Analysts breakdown foreclosures for lawmakers
The head of an independent Southern Nevada research firm told lawmakers Monday nearly 60 percent of homes in foreclosure there are not occupied by their owners.
That means they are either rentals or homes purchased by speculators during the housing boom of the past couple of years.
Jeremy Aguero, of Applied Analysis in Las Vegas, said of the nearly 30,000 unsold homes on the market, 42 percent are vacant and another 11 percent occupied by renters.
He was joined in testimony before a legislative committee studying the housing market in Nevada by Doug Duncan, economist for the Mortgage Bankers Association.
Duncan said Nevada, California, Arizona and Florida are in the same situation and the cause is a mix of over-development and speculative investment.
“Housing construction should be in proportion to population growth but there’s been a dramatic increase in housing construction compared to population growth,” he said. “That probably indicates over-building. There’s a massive supply of houses on the market.”
The housing market took off, especially in Southern Nevada, in 2004-2005. Homes sold within hours after they went on the market, driving prices up relentlessly. The demand drew developers from around the nation, getting permits to put up thousands of new homes, especially in the Las Vegas Valley.
Aguero said the average sale prices of a new home in 2001 was $170,000. Now, he said, it’s $305,000 and that’s down a bit from last year.
Many of them were bought by speculators in Nevada and California hoping to score big profits.
But the market has effectively collapsed, not just in Nevada but nationwide. Homes are now on the market for months, selling sporadically when owners agree to drop prices. And with adjustable-rate mortgages beginning to trigger, many homeowners and investors are finding they can’t afford their new, higher payments.
Duncan said the percentage of loans delinquent in Nevada was 2.8 percent in June 2006. This past June, he said, it was 4.8 percent. He said it’s still lower than the national delinquency rate but said it’s probably tied to the high percentage of homes owned by speculators.
He said large numbers of those speculators who see their investment dropping in value and the market stalled “will simply turn in the keys and walk away.” When they do that, he said, the house doesn’t show as delinquent.
Aguero said there are more than 6,000 foreclosures in Nevada “in the pipe” today. And Duncan said the situation won’t turn around soon.
“We expect sales will continue to fall for some time,” he said.
He said up to 45 percent of loans made during the boom are “subprime,” which effectively means they were made to people who probably didn’t have good enough credit for that large a loan, and 42 percent have adjustable-rate mortgages.

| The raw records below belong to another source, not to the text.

/-- The key that an injecting die stamps (R298). A core's agent stamps its core's partition key. Of an MG or HIO die, the
agents that serve a partition (rings, windows, queues) have theirs in the packets they post, and any other acts for the
host. What a router answers for a packet of another source, and what an MC answers, keep the request's key (log 35). -/
def State.stampKey (s : State) (d : Nat) (p : Pkt) : Pkt :=
  let own := fld p.src.toNat 8 24 == s.coord * 64 + d
  let key := s.ckeyReg d (fld p.src.toNat 4 4)
  if dieTy d = .cd ∧ (!p.op.getLsbD 7 ∨ own ∧ key ≠ 0) then { p with key := BitVec.ofNat 16 key }
  else if (dieTy d = .mg ∨ dieTy d = .hio) ∧ !(s.die d).outbox.contains p then { p with key := 0xFFFF }
  else p

/-- Completes a request to its own agent without sending it (R293, R301). -/
def State.refuseOwn (s : State) (d : Nat) (p : Pkt) (status : Nat) : State :=
  if p.op.getLsbD 7 then s
  else s.updRouter d fun r =>
    let g := if wantsResp p then Tab.get? r.tags p.tag.toNat else none
    { r with
      tags := if wantsResp p then Tab.drop r.tags p.tag.toNat (p.tag.toNat + 1) else r.tags,
      results := r.results ++ [⟨p.tag.toNat, status, g.bind (·.ring), (g.map (·.off)).getD 0, [], []⟩] }

/-- The flits of a response to a request at most: of a READ its data, else a head alone (R307). -/
def respFlits (p : Pkt) : Nat :=
  if !wantsResp p then 0 else if p.op = 2 then 1 + (min p.len.toNat 4096 - 96 + 127) / 128 else 1

/-- R307, R310: whether an agent may issue a request: with buffer space for its whole response, and under a tag that does not
rest after a time-out. -/
def Router.mayIssue (r : Router) (p : Pkt) : Bool :=
  let held := r.tags.foldl (fun n e => n + e.2.room) 0
  let rests := match Tab.get? r.tags p.tag.toNat with
    | some g => g.rest
    | none => false
  !wantsResp p || (!rests && decide (held + respFlits p ≤ r.room))

/-- PACKET_INJECT (R281, R289, R290, R292, R293, R298, R301, R307, R309): an agent of die `d` sends a
packet. -/
def State.inject (s : State) (d : Nat) (p0 : Pkt) : State :=
  let p := s.stampKey d p0
  let part := s.partOfKey p.key.toNat
  let draining := match part with
    | some q => (s.part q).st == .draining
    | none => false
  let det := match part with
    | some q => s.partDet q
    | none => false
  if draining && dieTy d == .cd && opClass p.op == 0 then s
  else if !(s.router d).mayIssue p then (if (s.die d).outbox.contains p0 then s else s.post d p0)
  else
    let s1 := s.unpost d p0
    if p.op = 3 && det then s1.refuseOwn d p 6
    else
      let r := s.router d
      let pid := r.pid
      let b := r.bankB
      let local' := fld p.dst.toNat 14 18 = s.coord
      let route := s.reg (pktKey d 0x10)
      let want := bit route.toNat (opClass p.op)
      let mid := if want && !local' then s.valiantMid d b p pid else none
      let p := match mid with
        | some m => { p with mid := m, flags := (p.flags &&& 0x39) ||| 0x80, born := BitVec.ofNat 32 (s.die d).fc }
        | none => { p with mid := 0, flags := p.flags &&& 0x39, born := BitVec.ofNat 32 (s.die d).fc }
      if !local' && (s.planeFor d b p pid).isNone then ((s1.pktCount d 1).pktErr d 1).refuseOwn d p 10
      else
        let cls := opClass p.op
        let fs := toFlits p (2 * cls + b2n local') (b2n b) (s.rfld (pktKey d 0x14) 24 8) pid
        let lay := (s.die d).fc / s.layLen d
        let limit := match part with
          | some q => s.rfld (pktKey d (0x80 + 4 * q)) 0 16
          | none => 0
        let q := part.getD 8
        let used := if r.injLay = lay then Tab.getD r.inj q 0 else 0
        if limit ≠ 0 ∧ limit < used + fs.length then
          if (s.die d).outbox.contains p0 then s else s.post d p0
        else
          let s := s1.updRouter d fun r => { r with
            pid := (r.pid + 1) % 4096, injLay := lay,
            inj := Tab.set (if r.injLay = lay then r.inj else []) q (used + fs.length),
            tags := if wantsResp p then
                Tab.upd r.tags p.tag.toNat ⟨0, false, p.op, none, 0, 0⟩ fun g => { g with
                  deadline := s.tick + s.rfld (pktKey d 0x18) 0 16 * 1024, op := p.op, room := respFlits p }
              else r.tags }
          (fs.foldl (fun s _ => s.portCount d 12 1) s).bufPush d (8 * 12 + 2 * cls + b2n local') fs
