/-- SUPERFRAME_RECEIVE (R316, R317, R320 to R322, R336): nine codewords are corrected, the header says where the slots go; one
that does not hold takes turn and n from its predecessor. -/
def State.recvFrame (s : State) (h : Nat) (lanes : List (List Nat)) : State :=
  let d := ldDie (h / 8)
  let p := 4 + h % 8
  let l := s.link d p
  let x := rxSuper lanes
  let ok := x.headerOk
  let n := if ok then min 41 (fld x.payload 14 6) else ((l.frame.map (·.n)).getD 0)
  let fixed := x.fix.filterMap fun e => e
  let s := (s.linkCount d p 0 0 9).linkCount d p 1 0 (fixed.filter fun e => 0 < e).length
  let s := (s.linkCount d p 2 0 (9 - fixed.length)).linkCount d p 3 0 (fixed.foldl (· + ·) 0)
  let good := (x.recs n).filter recCheck
  let s := s.linkCount d p 13 0 ((x.recs n).length - (good.filter recKnown).length)
  let s := if good.isEmpty then s else s.wordIn d p
  let c := (l.codewords (s.rfld (lkey d p 0x10) 16 8) x.fix)
  let q := l.placeSlots (if ok then some (fld x.payload 8 6) else none) (x.slots n)
  let again := q.base != l.base || decide ((q.frame.map fun f => f.slots.length).getD 0 < ((l.frame.map fun f => f.slots.length).getD 0) + n)
  let s := s.updLink d p fun l => { l with frame := q.frame, base := q.base, cw := c.1.cw, ue := c.1.ue }
  let s := match q.base, q.frame with
    | some b, some f => if again then s.updDie d fun y => { y with
        delay := y.delay.filter fun e => !(e.code == 0x20 + (p - 4) && decide (b + f.slots.length - n + s.portTurns d p ≤ e.release)) }
      else s
    | _, _ => s
  if s.portUp d p && c.2 then s.linkDown d p 4 else s

/-- SUPERFRAME_RECEIVE (R321). -/
def execSuperframeReceive (ld k : BitVec 3) (lanes : List (List (BitVec 10))) (s : State) : Res :=
  .next (s.recvFrame (8 * ld.toNat + k.toNat) (lanes.map fun l => l.map (·.toNat)))

/-- The control word of the turn that began on a splice: the belay word of a lay's first turn, else the next link word
(R345). -/
def State.spliceTurn (s : State) (d p : Nat) (belay : Option (BitVec 128)) : State :=
  let fc := (s.die d).fc
  let (s, w) := match belay with
    | some w => (s, w)
    | none => let (s, w) := s.nextWord d p; (s.emit (.word d p w), w)
  match neighbour d p with
  | some n => s.updLink n (opposite p) fun l => { l with line := onTurn fc (fun e => { e with word := w }) l.line }
  | none => s

/-- TURN_START (R200, R318, R345): the turn begins, on the die's splices with its control word and on its hawsers with a
slot of the superframe. -/
def execTurnStart (die : BitVec 6) (s : State) : Res :=
  let d := die.toNat
  let s' := s.turnStart d
  if (s'.die d).fc = (s.die d).fc then .next s'
  else
    let fc := (s'.die d).fc
    let first := fc % s'.layLen d == 0
    let on := first && bit (s'.reg (hkey d 0)).toNat 0
    let w := s'.belayWord d (fc / s'.layLen d)
    let live := fun p => hasPort d p && ((s'.link d p).st != 0 || !(s'.link d p).words.isEmpty)
    let s := ((List.range 4).filter live).foldl (fun s p =>
      s.spliceTurn d p (if on then some w else if first then some 0 else none)) s'
    .next (((List.range 12).filter fun p => decide (4 ≤ p) && live p).foldl (fun s p =>
      s.updLink d p fun l => l.beginTurn fc (if on && belayPort d p then some w else none)) s)

/-- R329: an ack frees every flit numbered before it; out of range it takes the link down. -/
def State.ackIn (s : State) (d p a : Nat) : State × Bool :=
  let l := s.link d p
  let n := (a + 4096 - l.oldest) % 4096
  if (l.nextNo + 4096 - l.oldest) % 4096 < n then (s.linkDown d p 5, false)
  else if n = 0 then (s, true)
  else (s.updLink d p fun l => { l with
    oldest := a, replay := l.replay.drop n, resend := min l.resend (l.replay.length - n), expiries := 0,
    timer := s.linkNow d p }, true)

/-- CREDIT_A and CREDIT_B (R329, R335). -/
def State.creditIn (s : State) (d p : Nat) (w : BitVec 128) (hi : Bool) : State :=
  if !s.portUp d p then s
  else
    let (s, ok) := (s.wordIn d p).ackIn d p (lwfld w 112 12)
    if !ok then s
    else
      let v := if hi then 3 else 0
      let l := s.link d p
      let got := [0, 1, 2].map fun i => (v + i, lwfld w (100 - 24 * i) 12, lwfld w (88 - 24 * i) 12)
      let neg := fun (sent freed : Nat) => 2048 ≤ (sent + 4096 - freed) % 4096
      if got.any fun (c, h, f) => neg (Tab.getD l.hs c 0) h || neg (Tab.getD l.ds c 0) f then s.linkDown d p 5
      else (s.updLink d p fun l => { l with
        hf := got.foldl (fun t (c, h, _) => Tab.set t c h) l.hf,
        df := got.foldl (fun t (c, _, f) => Tab.set t c f) l.df,
        wait := got.foldl (fun t (c, h, f) =>
          if (Tab.get? t c).isSome && (Tab.getD l.hf c 0 != h || Tab.getD l.df c 0 != f) then Tab.set t c s.tick else t)
          l.wait }).markReady d

/-- A command of a port that the die has. -/
def onPort (d p : Nat) (s : State) : Res := onDie (hasPort d p) s

/-- CREDIT_A (R335). -/
def execCreditA (die : BitVec 6) (port : BitVec 4) (w : BitVec 128) (s : State) : Res :=
  onPort die.toNat port.toNat (s.creditIn die.toNat port.toNat w false)

/-- CREDIT_B (R335). -/
def execCreditB (die : BitVec 6) (port : BitVec 4) (w : BitVec 128) (s : State) : Res :=
  onPort die.toNat port.toNat (s.creditIn die.toNat port.toNat w true)

/-- R330: the transmitter is to send REPLAY and then to resend from its oldest unacknowledged flit. -/
def State.startReplay (s : State) (d p : Nat) : State :=
  s.updLink d p fun l => { l with replayDue := true, resend := 0 }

Both men said prices of homes on the market are dropping.
Duncan said he expects housing prices to decline two years in a row for the first time since World War II. Compared to a year ago, he said, housing prices are down 9-10 percent, “and we expect them to fall further.”
Aguero and other economists and experts told the legislators that Nevada’s problems related to foreclosures and overbuilding are likely to get worse during 2008.
Duncan predicted that the problems with Nevada’s foreclosure rate and other housing industry woes won’t bottom out until late October 2008.
Keith Schwer, director of the Center for Business and Economic Research at the University of Nevada, Las Vegas, added that a drop in building permits should continue in 2008. But he said upcoming resort expansion should cut deeply into the number of vacant housing units – more than 27,000 – now on the market.
With some $36 billion in megaresort construction occurring in Las Vegas in the next few years, Aguero said the people holding new jobs created by the building activity will buy up homes now available on the market and probably need more.
“You won’t have enough housing stock for all the jobs in the near-term pipeline,” Aguero said after the legislative hearing, adding, “How many markets can you point to with a $36 billion investment in their core industry alone that have long-term housing problems? Very, very few.”
Nevada’s economy should be so strong by 2009 that a housing shortage may be the big concern rather than the current mortgage crisis and heavy surplus of homes for sale, he told lawmakers Monday.